Fixed Rate Mortgages

This is the most common type of mortgage program. Your monthly payments for interest and principal never change. Property taxes and homeowners insurance may increase, but your basic monthly payments will be stable.

Fixed rate mortgages are available for 30 years, 20 years, 15 years and even 10 years.

Fixed rate fully amortizing loans have two distinct features. First, the interest rate remains fixed for the life of the loan. Secondly, the payments remain level for the life of the loan and are structured to repay the loan at the end of the loan term. The most common fixed rate loans are 15 year and 30-year mortgages.

During the early amortization period, a large percentage of the monthly payment is used for paying the interest. As the loan is paid down, more of the monthly payment is applied to principal.

Adjustable Rate Mortgages (ARMs)

ARMs allow you to borrow more, and may be right for you.

These loans usually begin with an interest rate that is 2-3 percent below a comparable fixed rate mortgage, and could allow you to buy a more expensive home.

However, the interest rate changes at specified intervals (for example, every year) depending on changing market conditions. If interest rates go up, your monthly mortgage payment will go up, too. However, if rates go down, your mortgage payment will drop also.

There are also mortgages that combine aspects of fixed and adjustable rate mortgages - starting at a low fixed rate for seven to ten years, for example, and then adjusting to market conditions.
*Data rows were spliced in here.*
-- ==== Sys2Proof/Machine/Resets.lean ====
section
/-! DEFINITION. Resets (R370, R373, R374, R382, R385) and the starts that follow them (R372, R364). -/

namespace Sys2Proof.Machine

/-- Change Sheepdog. -/
def State.adjustSheep (s : State) (f : Sheepdog → Sheepdog) : State := { s with sheep := f s.sheep }

/-- STAGE of SHD_BOOT, and the running firmware slot. -/
def State.bootStage (s : State) : Nat := s.fld Reg.SHD_BOOT Fld.SHD_BOOT_STAGE
def State.bootSlot (s : State) : Nat := s.fld Reg.SHD_BOOT Fld.SHD_BOOT_SLOT
def State.setStage (s : State) (n : Nat) : State := s.setFld Reg.SHD_BOOT Fld.SHD_BOOT_STAGE n

/-- Contents of a firmware slot: 0 A, 1 B. -/
def State.slotBytes (s : State) (slot : Nat) : Bytes := if slot = 0 then s.sheep.slotA else s.sheep.slotB

/-- Reasons of Table 14-6. -/
def reasonInvalid : Nat := 0x01
def reasonNandMissing : Nat := 0x04
def reasonReplay : Nat := 0x05
def reasonTimeout : Nat := 0x07
def reasonIncomplete : Nat := 0x08

/-- Types of SHD_RESET_CAUSE. -/
def causePowerOn : Nat := 0
def causeWarm : Nat := 1
def causeThermal : Nat := 2
def causeActivation : Nat := 3
def State.setCause (s : State) (c : Nat) : State := s.setFld Reg.SHD_RESET_CAUSE Fld.SHD_RESET_CAUSE_TYPE c

/-! ### What a reset leaves (R374) -/

/-- Everything outside PD0 and the retained state is lost: images, jobs, the partition, every unit's work, and the
memories, which read as never written. -/
def State.loseWork (s : State) : State :=
  { s with
    regPend := Tab.empty, islands := Tab.empty, hung := [], claims := [], partition := Partition.reset
    sramServed := [], loadOp := none, images := Tab.empty, timers := Tab.empty, jobs := Tab.empty, items := [], text := TextUnits.reset
    queues := Tab.empty, cores := Tab.empty, kennels := Tab.empty, restarting := [], reloading := []
    heel := Tab.empty, contexts := Tab.empty, clock := 0, ports := Tab.empty, time := ⟨0, 0, 0, none, Tab.empty⟩
    dma := Tab.empty, pools := Tab.empty, chk := Tab.empty, bri := Tab.empty, sram := Tab.empty, dram := Tab.empty
    fleet := Fleet.idle
    board := { s.board with pins := List.replicate 16 Pin.free, coalesce := Tab.empty }
    security := { s.security with partitionDigest := [], tlsSessions := 0 } }

/-- Registers of the block store that show retained namespaces and the medium. -/
def storeRegister (k : Nat) : Bool :=
  k = Reg.FTL_CAPACITY || k = Reg.FTL_PHYS_UNITS || k = Reg.FTL_SPARE || k = Reg.FTL_CKPT_PSEQ ||
    (Reg.FTL_NS_STATE 0 ≤ k && k < Reg.FTL_JOB_STORE_LBA 0)

/-- Registers that every reset keeps: command counters, owner keys, namespaces, and the firmware's class. -/
def retainedRegister (k : Nat) : Bool :=
  storeRegister k || k = Reg.HEEL_DCLASS || (Reg.SEC_OWNER 0 0 ≤ k && k ≤ Reg.SEC_CMD_COUNTER 16)

/-- Registers that a warm reset keeps beside them: GLB, with the health of kennels retired in operation, SEC, and of PD0 the
mailbox, the alarms and what the sensors show (DESIGN CHOICE, log entry 3). -/
def warmRegister (k : Nat) : Bool :=
  retainedRegister k || k < 0x100000 || (0x100000 ≤ k && k < Reg.SHD_TIMER_STATUS 0) || (Reg.SHD_MBX_REQ 0 ≤ k && k < 0x200000) ||
    (0x1C00000 ≤ k && k < 0x2000000 && k ≠ Reg.SEC_CONF && k ≠ Reg.SEC_DEBUG) || k = Reg.PWR_TEMP_MAX || k = Reg.PWR_POWER ||
    (Reg.PWR_TEMP_SITE 0 ≤ k && k < Reg.PWR_UNATTRIBUTED)

/-- What a warm reset does before the restart (R374): the block store is as after a power loss. -/
def State.warmEffects (s : State) : State :=
  let t := s.storeLoss
  let seen := t.bit Reg.SEC_DEBUG Fld.SEC_DEBUG_SEEN
  let denied := t.fld Reg.SEC_DEBUG Fld.SEC_DEBUG_DENIED
  let seq := t.reg Reg.TRS_NEXT_SEQ
  let t := { t.loseWork with regs := t.regs.keep fun k _ => warmRegister k }
  let t := (t.setReg Reg.TRS_NEXT_SEQ seq).setBit Reg.SEC_DEBUG Fld.SEC_DEBUG_SEEN seen
  let t := t.setFld Reg.SEC_DEBUG Fld.SEC_DEBUG_DENIED denied
  t.adjustSheep fun x => { x with planMax := 16, energy := Tab.empty, sampled := Tab.empty, switching := false }

/-- What a power-on reset does before the restart: everything that Table 14-7 does not keep is lost. -/
def State.powerOnEffects (s : State) : State :=
  let t := s.storeLoss
  let boot := t.reg Reg.SHD_BOOT
  let dclass := t.reg Reg.HEEL_DCLASS
  let kept := (t.regs.entries.filter fun e => retainedRegister e.1).foldl (fun (m : Tab Word64) e => m.insert e.1 e.2) (regsReset s.part)
  let t := { t.loseWork with regs := kept, retired := [], served := Partition.reset, uptime := 0, hostRead := 0 }
  let t := (t.setReg Reg.SHD_BOOT boot).setReg Reg.HEEL_DCLASS dclass
  { t with
    board := { t.board with mgmt := none, smbus := none, cfgRetry := none, thermtrip := true }
    store := { t.store with window := [] }
    sheep := { Sheepdog.reset with
      slotA := s.sheep.slotA, slotB := s.sheep.slotB, recorded := s.sheep.recorded, otherSlot := s.sheep.otherSlot
      nandTargets := s.sheep.nandTargets } }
Ask your mortgage professional about these and other special kinds of mortgages that fit your specific financial situation.

Standard ARMS and the Differences

A few options are available to fit your individual needs and your risk tolerance with the various market instruments.

ARMs with different indexes are available for both purchases and refinances. Choosing an ARM with an index that reacts quickly lets you take full advantage of falling interest rates. An index that lags behind the market lets you take advantage of lower rates after market rates have started to adjust upward.

The interest rate and monthly payment can change based on adjustments to the index rate.